In how many lines of the records does the string "respond" appear? State only the number.
━━━━━━━━━━━━━━━━━━━━
/-- Settles O23: each report has its own code, and NONE is none of the three. -/
theorem responseCodes : Obligations.ResponseCodes := by
  intro i s t h
  unfold State.rspCode
  rcases exec_report_cases h with ⟨b, rfl, hr⟩ | ⟨b, rfl, hr⟩ | ⟨rfl | rfl, hr, -⟩ | ⟨⟨hop, hE, hD⟩, hr⟩
  case inr.inr.inr =>
    have hacc : ¬∃ b, i = .startAcc b := by rintro ⟨b, rfl⟩; exact hop rfl
    have hrej : ¬∃ b, i = .startRej b := by rintro ⟨b, rfl⟩; exact hop rfl
    simp [hr.rsp, Response.code, hacc, hrej, hE, hD]
  all_goals simp [hr.rsp, EventKind.response, Response.code]

theorem State.Reports.fired {t : State} {k : EventKind} {b : Block} (h : t.Reports k b) (k' : EventKind) :
    t.outputs.fired k' = (t.cfg.enables k && k == k') := by
  obtain ⟨-, seen, he⟩ := h
  rw [Outputs.fired, he, gate_eq_ite]
  cases t.cfg.enables k <;> rfl

/-- A report fires its own event alone, with its block on the port. -/
theorem State.Reports.of_fired {t : State} {k k' : EventKind} {b : Block} (h : t.Reports k b)
    (hf : t.outputs.fired k' = true) : k = k' ∧ t.evBlock = portOfBlock b := by
  rw [h.fired, Bool.and_eq_true, beq_iff_eq] at hf
  obtain ⟨henabled, hkind⟩ := hf
  obtain ⟨-, seen, he⟩ := h
  have hport := evBlock_of_event (he.trans (gate_eq_some_iff.mpr ⟨henabled, rfl⟩))
  exact ⟨hkind, hport⟩

/-- R88: each event output is its response, gated by its presence bit. -/
def State.eventsGated (t : State) : Prop :=
  t.evAccepted = (t.rspCode == 0b01 && t.cfg.cbEn.getLsbD 0) ∧
  t.evRejected = (t.rspCode == 0b10 && t.cfg.cbEn.getLsbD 1) ∧
  t.evFinished = (t.rspCode == 0b11 && t.cfg.cbEn.getLsbD 2)

theorem State.Reports.eventsGated {t : State} {k : EventKind} {b : Block} (h : t.Reports k b) :
    t.eventsGated := by
  simp only [State.eventsGated, State.evAccepted, State.evRejected, State.evFinished, State.rspCode, h.fired, h.rsp]
  cases k <;> simp [EventKind.response, Response.code, Configuration.enables, EventKind.enableBit]

theorem State.Silent.fired {t : State} (h : t.Silent) (k : EventKind) : t.outputs.fired k = false := by
  simp [Outputs.fired, h.event]

theorem State.Silent.eventsGated {t : State} (h : t.Silent) : t.eventsGated := by
  simp [State.eventsGated, State.evAccepted, State.evRejected, State.evFinished, State.rspCode, h.fired, h.rsp,
    Response.code]

/-- The block of a decoded `START` is the one on the command port (R82). -/
theorem decodeCommand_port {s : State} {i : Instr} (h : s.sample.decodeCommand s.presented = .ok i)
    (hop : i.op = 0b01) : i.port = s.presented.cmdBlock :=
  (decode_ok_port h hop).trans (portOfWord_commandWord _ _)

/-- A cycle reports nothing, or the block on the command port, or the output buffer, which it keeps. -/
theorem step_report_cases {s t : State} (h : step s = .next t) :
    t.Silent ∨
    (∃ k b, k ≠ .finished ∧ t.Reports k b ∧ portOfBlock b = s.presented.cmdBlock) ∨
    (t.Reports .finished s.cipher.output ∧ t.cipher.output = s.cipher.output) := by
  rcases step_next_cases h with ⟨-, rfl⟩ | ⟨-, i, hd, hexec⟩
  · exact .inl ⟨rfl, rfl⟩
  · rcases exec_report_cases hexec with ⟨b, rfl, hr⟩ | ⟨b, rfl, hr⟩ | ⟨-, hr, hout⟩ | ⟨-, hr⟩
    · exact .inr (.inl ⟨.accepted, b, nofun, hr, decodeCommand_port hd rfl⟩)
    · exact .inr (.inl ⟨.rejected, b, nofun, hr, decodeCommand_port hd rfl⟩)
    · exact .inr (.inr ⟨hr, hout⟩)
    · exact .inl hr

theorem step_eventsGated {s t : State} (h : step s = .next t) : t.eventsGated := by
  rcases step_report_cases h with hr | ⟨k, b, -, hr, -⟩ | ⟨hr, -⟩
  · exact hr.eventsGated
  · exact hr.eventsGated
  · exact hr.eventsGated

/-- Settles O18: every event output is gated, and a fired event is the report's own. -/
theorem eventsFollowResponse : Obligations.EventsFollowResponse := by
  intro s t h
  obtain ⟨hacc, hrej, hfin⟩ := step_eventsGated h
  refine ⟨hacc, hrej, hfin, ?_⟩
  rcases step_report_cases h with hr | ⟨k, b, hk, hr, hport⟩ | ⟨hr, hout⟩
  · simp [State.evAccepted, State.evRejected, State.evFinished, hr.fired]
  · have hblock {k' : EventKind} (hf : t.outputs.fired k' = true) := (hr.of_fired hf).2.trans hport
    exact ⟨fun hev => hev.elim hblock hblock, fun hf => absurd (hr.of_fired hf).1 hk⟩
  · have hother {k' : EventKind} (hf : t.outputs.fired k' = true) := (hr.of_fired hf).1
    exact ⟨fun hev => hev.elim (nomatch hother ·) (nomatch hother ·),
      fun hf => ⟨(hr.of_fired hf).2, congrArg portOfBlock hout⟩⟩

end Sys2Proof.Machine
end

section
/-!
SUPPORT. The proofs of the family 40_start: the whole next state of an accepted `START` (R100, R52) and of a rejected
one (R101).
-/

namespace Sys2Proof.Machine

/-- An event as an update of the event output alone, under its presence bit (R12, R26). -/
theorem emit_eq_ite (k : EventKind) (b : Block) (s : State) :
    s.emit k b =
      { s with
        outputs :=
          { s.outputs with
            event :=
              if s.cfg.cbEn.getLsbD k.enableBit = true then some { kind := k, payload := b, seen := s.cipher }
              else s.outputs.event } } := by
  rw [State.emit, gate_eq_ite, Configuration.enables]

/-- R83, R100: an idle engine meets the `require` of `START.ACC`, and its event fires after all writes. -/
theorem exec_startAcc_of_idle {s : State} (blk : Block) (h : s.cipher.step = 0) :
    exec (.startAcc blk) s = .next
      ((((s.quiet.setScratch (lowWordOfBlock blk) (highWordOfBlock blk)).setStep 1).respond .accepted).emit
        .accepted blk) := by
  have hin : 0 ≤ s.cipher.step.toNat ∧ s.cipher.step.toNat ≤ 0 := by simp [h]
  exact requireStep_in hin

/-- R83, R101: a busy engine meets the `require` of `START.REJ`. -/
theorem exec_startRej_of_busy {s : State} (blk : Block) (h : s.cipher.step ≠ 0) :
    exec (.startRej blk) s = .next ((s.quiet.respond .rejected).emit .rejected blk) := by
  have hpos : 1 ≤ s.cipher.step.toNat :=
    Nat.one_le_iff_ne_zero.mpr fun h0 => h (BitVec.eq_of_toNat_eq h0)
  exact requireStep_in ⟨hpos, toNat_le_63 s.cipher.step⟩

/-- Settles O28: the event records the Cipher State after the ingest, `step` included. -/
theorem startAccepted : Obligations.StartAccepted := by
  intro s blk hidle
  rw [exec_startAcc_of_idle blk hidle, emit_eq_ite]
  rfl

/-- Settles O29: nothing is written before the event, so it records the unchanged Cipher State. -/
theorem startRejected : Obligations.StartRejected := by
  intro s blk hbusy
  rw [exec_startRej_of_busy blk hbusy, emit_eq_ite]
  rfl

end Sys2Proof.Machine
end

section
/-!
SUPPORT. The proofs of the family 41_poll_control: what each command does to the Cipher State in one cycle (R110 to
R119), the faults (R154), and the block cycle as 34 polls, as the whole cipher and as its responses (R116 to R121).
-/

namespace Sys2Proof.Machine

/-! ## The polls, row by row (R110, R111, R113, R114, R119) -/

/-- Settles O27: `NOP` leaves its state quiet, with no `require`. -/
theorem nopChangesNothing : Obligations.NopChangesNothing := fun _ => rfl

/-- Settles O30: an idle engine meets the `require` of both rows. -/
theorem idlePollChangesNothing : Obligations.IdlePollChangesNothing := by
  intro s hidle
  have hin : 0 ≤ s.cipher.step.toNat ∧ s.cipher.step.toNat ≤ 0 := by simp [hidle]
  exact ⟨requireStep_in hin, requireStep_in hin⟩

/-- Settles O33: the step 33 meets the `require` of either poll's normalization row. -/
theorem normalizationTick : Obligations.NormalizationTick := by
  intro s h33
  have hin : 33 ≤ s.cipher.step.toNat ∧ s.cipher.step.toNat ≤ 33 := by simp [h33]
  exact ⟨requireStep_in hin, requireStep_in hin⟩

/-- R114: the event fires before `step <- 0`, so it records the state before it. -/
theorem finTick_eq (s : State) :
    finTick s =
      { s with
        cipher := { s.cipher with step := 0 }
        outputs :=
          { rsp := .finished
            rkIndex := none
            event :=
              if s.cfg.cbEn.getLsbD 2 = true then
                some { kind := .finished, payload := s.cipher.output, seen := s.cipher }
              else none } } := by
  rw [finTick, emit_eq_ite]
  rfl

/-- Settles O34: the step 34 meets the `require` of either poll's completion row. -/
theorem completionTick : Obligations.CompletionTick := by
  intro s h34
  have hin : 34 ≤ s.cipher.step.toNat ∧ s.cipher.step.toNat ≤ 34 := by simp [h34]
  rw [← finTick_eq]
  exact ⟨requireStep_in hin, requireStep_in hin⟩

/-- Settles O35: every step from 35 on is in the range of the illegal rows. -/
theorem illegalPollFaults : Obligations.IllegalPollFaults := by
  intro s h35
  have hin : 35 ≤ s.cipher.step.toNat ∧ s.cipher.step.toNat ≤ 63 := ⟨h35, toNat_le_63 _⟩
  exact ⟨requireStep_in hin, requireStep_in hin⟩

/-! ## Faults (R119, R154) -/

theorem requireStep_fault {lo hi : Nat} {m : String} {s : State} {r : Result} {f : Fault} :
    requireStep lo hi m s r = .fault f ↔
      (lo ≤ s.cipher.step.toNat ∧ s.cipher.step.toNat ≤ hi) ∧ r = .fault f := by
  unfold requireStep
  split <;> simp_all

/-- Only the two illegal rows raise a fault. -/
theorem exec_fault_cases {i : Instr} {s : State} {f : Fault} (h : exec i s = .fault f) :
    (i = .polleIll ∨ i = .polldIll) ∧ 35 ≤ s.cipher.step.toNat ∧ f = .illegalStep s.cipher.step := by
  cases i
  case nop => cases h
  case polleIll =>
    obtain ⟨⟨h35, -⟩, hf⟩ := requireStep_fault.mp h
    exact ⟨.inl rfl, h35, (Host.Outcome.fault.inj hf).symm⟩
  case polldIll =>
    obtain ⟨⟨h35, -⟩, hf⟩ := requireStep_fault.mp h
    exact ⟨.inr rfl, h35, (Host.Outcome.fault.inj hf).symm⟩
  all_goals cases (requireStep_fault.mp h).2

/-- A fault comes from the micro-operation that the command decodes to. -/
theorem step_fault_cases {s : State} {f : Fault} (h : step s = .fault f) :
    s.presented.rst = false ∧
      ∃ i, s.sample.decodeCommand s.presented = .ok i ∧ exec i s.sample = .fault f := by
  by_cases hrst : s.presented.rst = true
  · rw [step_of_rst hrst] at h; cases h
  · rw [Bool.not_eq_true] at hrst
    cases hd : s.sample.decodeCommand s.presented with
    | ok i => exact ⟨hrst, i, rfl, step_of_decode hrst hd ▸ h⟩
    | error e => rw [step_of_reserved hrst hd] at h; cases e <;> cases h

theorem exec_selectPoll_illegal {s : State} (op : OpCode) (h : 35 ≤ s.cipher.step.toNat) :
    exec (selectPoll op s.cipher.step) s = .fault (.illegalStep s.cipher.step) := by
  obtain ⟨hE, hD⟩ := illegalPollFaults s h
  rw [selectPoll, selectPollE_illegal h, selectPollD_illegal h]
  split
  · exact hE
  · exact hD

/-- The row that a command decodes to has the command's code, or it is `NOP` in the absence of a command (R81). -/
theorem decodeCommand_op {s : State} {i : Instr} (h : s.sample.decodeCommand s.presented = .ok i) :
    (s.presented.cmdValid = false ∧ i = .nop) ∨ (s.presented.cmdValid = true ∧ s.presented.cmdOp = i.op) := by
  unfold State.decodeCommand at h
  cases hvalid : s.presented.cmdValid with
  | false =>
    rw [hvalid, decode_nop (.inl rfl)] at h
    exact .inl ⟨rfl, (Except.ok.inj h).symm⟩
  | true =>
    rw [hvalid] at h
    exact .inr ⟨rfl, by rw [decode_ok_op h, opOfWord_commandWord]⟩

/-- Settles O13: a fault is an illegal row's, so a poll's that the engine has; such a poll selects it from 35 on. -/
theorem faultsExactlyOnIllegalPoll : Obligations.FaultsExactlyOnIllegalPoll := by
  intro s f
  constructor
  · intro h
    obtain ⟨hrst, i, hd, hexec⟩ := step_fault_cases h
    obtain ⟨hi, h35, hf⟩ := exec_fault_cases hexec
    refine ⟨hf, h35, hrst, ?_⟩
    have hres := (wellFormed_iff.mp (decode_ok_wellFormed hd)).2
    obtain ⟨-, rfl⟩ | ⟨hvalid, hop⟩ := decodeCommand_op hd
    · simp at hi
    · rcases hi with rfl | rfl
      · exact ⟨hvalid, .inl ⟨hop, reserves_pollE_iff.mp hres⟩⟩
      · exact ⟨hvalid, .inr ⟨hop, reserves_pollD_iff.mp hres⟩⟩
  · rintro ⟨rfl, h35, hrst, hvalid, hpoll⟩
    have hpollOf : s.presented.isPollOf s.variant := by
      rcases hpoll with ⟨hop, hv⟩ | ⟨hop, hv⟩
      · exact ⟨⟨hrst, hvalid, .inl hop⟩, fun _ => hv, fun h => absurd (hop.symm.trans h) (by decide)⟩
      · exact ⟨⟨hrst, hvalid, .inr hop⟩, fun h => absurd (hop.symm.trans h) (by decide), fun _ => hv⟩
    exact (step_of_poll hpollOf).trans (exec_selectPoll_illegal (s := s.sample) _ h35)

/-! ## What a cycle does to the Cipher State, by the command presented (R115 to R117, R122) -/

/-- The command presented leaves the Cipher State alone at the current step: `NOP`, a busy `START`, an idle poll. -/
def State.presentsIdler (s : State) : Prop :=
  (s.presented.cmdValid = false ∨ s.presented.cmdOp = 0b00) ∨
  (s.presented.cmdOp = 0b01 ∧ 1 ≤ s.cipher.step.toNat) ∨
  (s.presented.isPoll ∧ s.cipher.step.toNat = 0)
━━━━━━━━━━━━━━━━━━━━
◆ Completed task: 2